As the lines appear below, please set them down exactly, starting at the first and finishing with the one containing "shifter carry-out. -/".

────

-- ==== Sys2Proof/Machine/Operands.lean ====
section
/-! DEFINITION. Every operand form: operand 2 of MOV, SUB and MSR (30_encoding.md R75), the addresses of the
single transfers (42_data_transfer.md R110), the register list and the addresses of the block transfers
(R117), branch targets (R76). -/

namespace Sys2Proof.Machine

/-! ## Operand 2 (R75) -/

/-- An operand and the shifter carry-out. -/
structure ShifterOperand where
  value : Word
  carry : Bool
  deriving DecidableEq, Repr

/-- `ROR(zext_32(imm8), 2 * rot)`. -/
def rotatedImm (rot : BitVec 4) (imm8 : BitVec 8) : Word := ror (imm8.setWidth 32) (2 * rot.toNat)

/-- The immediate form: the carry-out is the old C when `rot = 0` and bit 31 of the operand otherwise. -/
def immOperand (rot : BitVec 4) (imm8 : BitVec 8) (s : State) : ShifterOperand :=
  { value := rotatedImm rot imm8
    carry := if rot = 0#4 then psrC s.cpsr else (rotatedImm rot imm8).getLsbD 31 }

/-- The unshifted register form: the carry-out is the old C. -/
def regOperand (rm : RegNum) (s : State) : ShifterOperand :=
  { value := s.readReg rm, carry := psrC s.cpsr }

/-! ## Single transfers (R110) -/

/-- `Shift(v, type, n)` of R110, with the old C for the rotation through the carry. -/
def shiftOffset (v : Word) (t : ShiftType) (n : BitVec 5) (carry : Bool) : Word :=
  match t with
  | .lsl => v <<< n.toNat
  | .lsr => if n = 0#5 then 0#32 else v >>> n.toNat
  | .asr => if n = 0#5 then v.sshiftRight 32 else v.sshiftRight n.toNat
  | .ror => if n = 0#5 then withBit (v >>> 1) 31 carry else ror v n.toNat

/-- The offset of a single transfer (30_encoding.md R77). -/
inductive Offset where
  | imm (imm12 : BitVec 12)
  | reg (shiftImm : BitVec 5) (shift : ShiftType) (rm : RegNum)
  deriving DecidableEq, Repr

/-- The bits P, U, W, the base and the offset of a single transfer (R77). -/
structure Addressing where
  pre : Bool
  up : Bool
  w : Bool
  rn : RegNum
  offset : Offset
  deriving DecidableEq, Repr

/-- "Write-back is specified" (R77, R110). -/
def Addressing.writesBack (a : Addressing) : Bool := !a.pre || a.w

/-- `off` of R110. -/
def Offset.value (o : Offset) (s : State) : Word :=
  match o with
  | .imm imm12 => imm12.setWidth 32
  | .reg n t rm => shiftOffset (s.readReg rm) t n (psrC s.cpsr)

/-- `idx` of R110: what write-back leaves in the base register. -/
def Addressing.index (a : Addressing) (s : State) : Word :=
  if a.up then s.readReg a.rn + a.offset.value s else s.readReg a.rn - a.offset.value s

/-- `addr` of R110. -/
def Addressing.addr (a : Addressing) (s : State) : Word :=
  if a.pre then a.index s else s.readReg a.rn

/-- The offset register, if there is one. -/
def Offset.reg? : Offset → Option RegNum
  | .imm _ => none
  | .reg _ _ rm => some rm

/-- The operands R110 refuses, Rd being the register transferred. -/
def Addressing.refusal? (a : Addressing) (rd : RegNum) : Option Refusal :=
  if a.writesBack ∧ a.rn = 15#4 then some .writeBackToPc
  else if a.offset.reg? = some 15#4 then some .offsetPc
  else if a.writesBack ∧ a.offset.reg? = some a.rn then some .offsetIsBase
  else if a.writesBack ∧ rd = a.rn then some .transferIsBase
  else none

/-- Write-back, where it is specified; `idx` is computed before the access (R110). -/
def State.writeBackIf (s : State) (wb : Bool) (rn : RegNum) (idx : Word) : State :=
  if wb then s.writeReg rn idx else s

/-! ## Block transfers (R117, R118) -/

/-- The registers of a list in ascending order, from number `i` on, `k` numbers long. -/
def registersFrom (list : BitVec 16) (i : Nat) : Nat → List RegNum
  | 0 => []
  | k + 1 =>
    if list.getLsbD i then BitVec.ofNat 4 i :: registersFrom list (i + 1) k else registersFrom list (i + 1) k

/-- The registers of a list, the lowest number first. -/
def registersOf (list : BitVec 16) : List RegNum := registersFrom list 0 16

/-- The bytes a list moves, `4n`. -/
def blockSize (list : BitVec 16) : Word := BitVec.ofNat 32 (4 * (registersOf list).length)

/-- `start` of R117. -/
def blockStart (p u : Bool) (base size : Word) : Word :=
  match p, u with
  | false, true => base
  | true, true => base + 4#32
  | false, false => base - size + 4#32
  | true, false => base - size

/-- `wbval` of R117. -/
def blockFinalBase (u : Bool) (base size : Word) : Word := if u then base + size else base - size

/-- Register 15 is in the list. -/
def listsPc (list : BitVec 16) : Bool := list.getLsbD 15

/-- `Rn` is in the list. -/
def listsReg (list : BitVec 16) (rn : RegNum) : Bool := list.getLsbD rn.toNat

/-! ## Branches (R76) -/

/-- The target of B and BL in ARM state. -/
def branchTarget (s : State) (offset24 : BitVec 24) : Word := s.pc + 8#32 + (offset24.signExtend 32 <<< 2)

end Sys2Proof.Machine
end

────

# [ANSWER SECTION]
-- ==== Sys2Proof/Machine/Operands.lean ====
section
/-! DEFINITION. Every operand form: operand 2 of MOV, SUB and MSR (30_encoding.md R75), the addresses of the
single transfers (42_data_transfer.md R110), the register list and the addresses of the block transfers
(R117), branch targets (R76). -/

namespace Sys2Proof.Machine

/-! ## Operand 2 (R75) -/

/-- An operand and the shifter carry-out. -/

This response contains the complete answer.